Later in the day I see a triple , with all 3 off us in the twoer : we cast two jigs and one eel . The eel cast by my fried didnt hit the mark and the fish where too close for a jig too work as they got right on us and under us. I take teh eel , hit reverse and cast off teh bow and the cobia ate it like a runaway train. We set the circle hook with the boat in reverse and we have Number two on !!

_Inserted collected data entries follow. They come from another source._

@[simp] theorem place_link (e : Entry) (s : State) : (place e s).link = s.link := rfl
@[simp] theorem place_clock (e : Entry) (s : State) : (place e s).clock = s.clock := rfl
@[simp] theorem place_resolver (e : Entry) (s : State) : (place e s).resolver = s.resolver := rfl
@[simp] theorem place_contexts (e : Entry) (s : State) : (place e s).contexts = s.contexts := rfl
@[simp] theorem place_session (e : Entry) (s : State) : (place e s).session = s.session := rfl
@[simp] theorem place_penalty (e : Entry) (s : State) : (place e s).penalty = s.penalty := rfl
@[simp] theorem place_pit (e : Entry) (s : State) : (place e s).pit = s.pit := rfl
@[simp] theorem place_throttle (e : Entry) (s : State) : (place e s).throttle = s.throttle := rfl
@[simp] theorem place_mgmt (e : Entry) (s : State) : (place e s).mgmt = s.mgmt := rfl
@[simp] theorem place_settings (e : Entry) (s : State) : (place e s).settings = s.settings := rfl
@[simp] theorem place_rstnLow (e : Entry) (s : State) : (place e s).rstnLow = s.rstnLow := rfl
@[simp] theorem place_choices (e : Entry) (s : State) : (place e s).choices = s.choices := rfl
@[simp] theorem place_pending (e : Entry) (s : State) : (place e s).pending = s.pending := rfl

@[simp] theorem dropSnapshot_link (s : State) : (dropSnapshot s).link = s.link := rfl
@[simp] theorem dropSnapshot_clock (s : State) : (dropSnapshot s).clock = s.clock := rfl
@[simp] theorem dropSnapshot_resolver (s : State) : (dropSnapshot s).resolver = s.resolver := rfl
@[simp] theorem dropSnapshot_contexts (s : State) : (dropSnapshot s).contexts = s.contexts := rfl
@[simp] theorem dropSnapshot_session (s : State) : (dropSnapshot s).session = s.session := rfl
@[simp] theorem dropSnapshot_penalty (s : State) : (dropSnapshot s).penalty = s.penalty := rfl
@[simp] theorem dropSnapshot_pit (s : State) : (dropSnapshot s).pit = s.pit := rfl
@[simp] theorem dropSnapshot_throttle (s : State) : (dropSnapshot s).throttle = s.throttle := rfl
@[simp] theorem dropSnapshot_mgmt (s : State) : (dropSnapshot s).mgmt = s.mgmt := rfl
@[simp] theorem dropSnapshot_settings (s : State) : (dropSnapshot s).settings = s.settings := rfl
@[simp] theorem dropSnapshot_rstnLow (s : State) : (dropSnapshot s).rstnLow = s.rstnLow := rfl
@[simp] theorem dropSnapshot_choices (s : State) : (dropSnapshot s).choices = s.choices := rfl
@[simp] theorem dropSnapshot_pending (s : State) : (dropSnapshot s).pending = s.pending := rfl

@[simp] theorem raiseBalance_link (s : State) : (raiseBalance s).link = s.link := rfl
@[simp] theorem raiseBalance_resolver (s : State) : (raiseBalance s).resolver = s.resolver := rfl
@[simp] theorem raiseBalance_contexts (s : State) : (raiseBalance s).contexts = s.contexts := rfl
@[simp] theorem raiseBalance_order (s : State) : (raiseBalance s).order = s.order := rfl
@[simp] theorem raiseBalance_session (s : State) : (raiseBalance s).session = s.session := rfl
@[simp] theorem raiseBalance_penalty (s : State) : (raiseBalance s).penalty = s.penalty := rfl
@[simp] theorem raiseBalance_pit (s : State) : (raiseBalance s).pit = s.pit := rfl
@[simp] theorem raiseBalance_throttle (s : State) : (raiseBalance s).throttle = s.throttle := rfl
@[simp] theorem raiseBalance_mgmt (s : State) : (raiseBalance s).mgmt = s.mgmt := rfl
@[simp] theorem raiseBalance_settings (s : State) : (raiseBalance s).settings = s.settings := rfl
@[simp] theorem raiseBalance_rstnLow (s : State) : (raiseBalance s).rstnLow = s.rstnLow := rfl
@[simp] theorem raiseBalance_choices (s : State) : (raiseBalance s).choices = s.choices := rfl
@[simp] theorem raiseBalance_pending (s : State) : (raiseBalance s).pending = s.pending := rfl

/-! ### Reads after updates -/

theorem mem_allEntries (e : Entry) : e ∈ allEntries := by revert e; decide

theorem mem_allGates (g : GateId) : g ∈ allGates := by revert g; decide

@[simp] theorem ctx_setCtx_self (e : Entry) (c : Context) (s : State) : ctx (setCtx e c s) e = c := by
  simp [ctx, setCtx]

theorem ctx_setCtx_ne {e f : Entry} (h : f ≠ e) (c : Context) (s : State) : ctx (setCtx e c s) f = ctx s f := by
  have : e.val ≠ f.val := fun h' => h (Fin.ext h'.symm)
  simp [ctx, setCtx, Vector.getElem_set_ne, this]

@[simp] theorem ctx_updCtx_self (e : Entry) (f : Context → Context) (s : State) :
    ctx (updCtx e f s) e = f (ctx s e) := by simp [updCtx]

theorem ctx_updCtx_ne {e g : Entry} (h : g ≠ e) (f : Context → Context) (s : State) :
    ctx (updCtx e f s) g = ctx s g := by simp [updCtx, ctx_setCtx_ne h]

@[simp] theorem ctx_updAllCtx (e : Entry) (f : Context → Context) (s : State) :
    ctx (updAllCtx f s) e = f (ctx s e) := by simp [ctx, updAllCtx]

@[simp] theorem gate_setGate_self (g : GateId) (slot : GateSlot) (s : State) : gate (setGate g slot s) g = slot := by
  simp [gate, setGate]

theorem gate_setGate_ne {g h : GateId} (n : h ≠ g) (slot : GateSlot) (s : State) :
    gate (setGate g slot s) h = gate s h := by
  have : g.val ≠ h.val := fun h' => n (Fin.ext h'.symm)
  simp [gate, setGate, Vector.getElem_set_ne, this]

@[simp] theorem gate_updAllGates (g : GateId) (f : GateSlot → GateSlot) (s : State) :
    gate (updAllGates f s) g = f (gate s g) := by simp [gate, updAllGates]

/-- A group set is in the summary. -/
@[simp] theorem groupSet_setGroup (g : Group) (s : State) : groupSet g (setGroup g s) = true := by
  have h : ∀ x : Byte, ((x ||| groupBit g) &&& groupBit g != 0) = true := by
    intro x
    have : (x ||| groupBit g) &&& groupBit g = groupBit g := by
      ext i; simp; intro h; exact Or.inr h
    rw [this]; cases g <;> decide
  exact h _

end Sys2Proof.Machine
end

after a nice tuggle a nicer grade cobia is gaffed by me into the boat :thumbup:

After that we searched all day in the zone and just never saw another fish despite other boats hooking up around us. We headed back to OB in calm SE seas and docked up at 4 PM with our catch. I enjoyed the fish cleaning station and the shower for sure , but most of all the 5:20 min ride home to Roswell was awesome as its 90 % hwy.


----------



## PELAGIC PIRATE (Oct 10, 2007)

additional pics


----------



## Chris V (Oct 18, 2007)

Great report! Hope you like your new digs in OB


----------



## mjg21 (Sep 5, 2012)

Nice catch sounds like u all had a great time.


----------



## Fish Eye (Apr 4, 2013)

Nice work guys.


----------



## MSViking (Oct 11, 2007)

Welcome to OB and Sportsman's!

Robert


----------



## clunan1 (Mar 27, 2010)

Nice fish.


----------



## onoahi (Oct 5, 2007)

*Nice fish and welcome to OB.*

:thumbup:


----------



## SnapperSlapper (Feb 13, 2009)

Aw hell, we are screwed now.


----------



## FATSTACKS (Jun 30, 2011)

Great story! No surprised about the Mako! I believe in either 2006 or 2007, an almost 1,100lb Mako was hooked west of Navarre, close to Portifino and brought to the dock! That fish was a submarine!


----------



## BILL MONEY (Jan 28, 2009)

welcome to OB... Sportsmans pretty nice as well... fish on several of the boats there and think i spotted the new name walking to Breath Reel Deep on tues... it is down past you on F ..


----------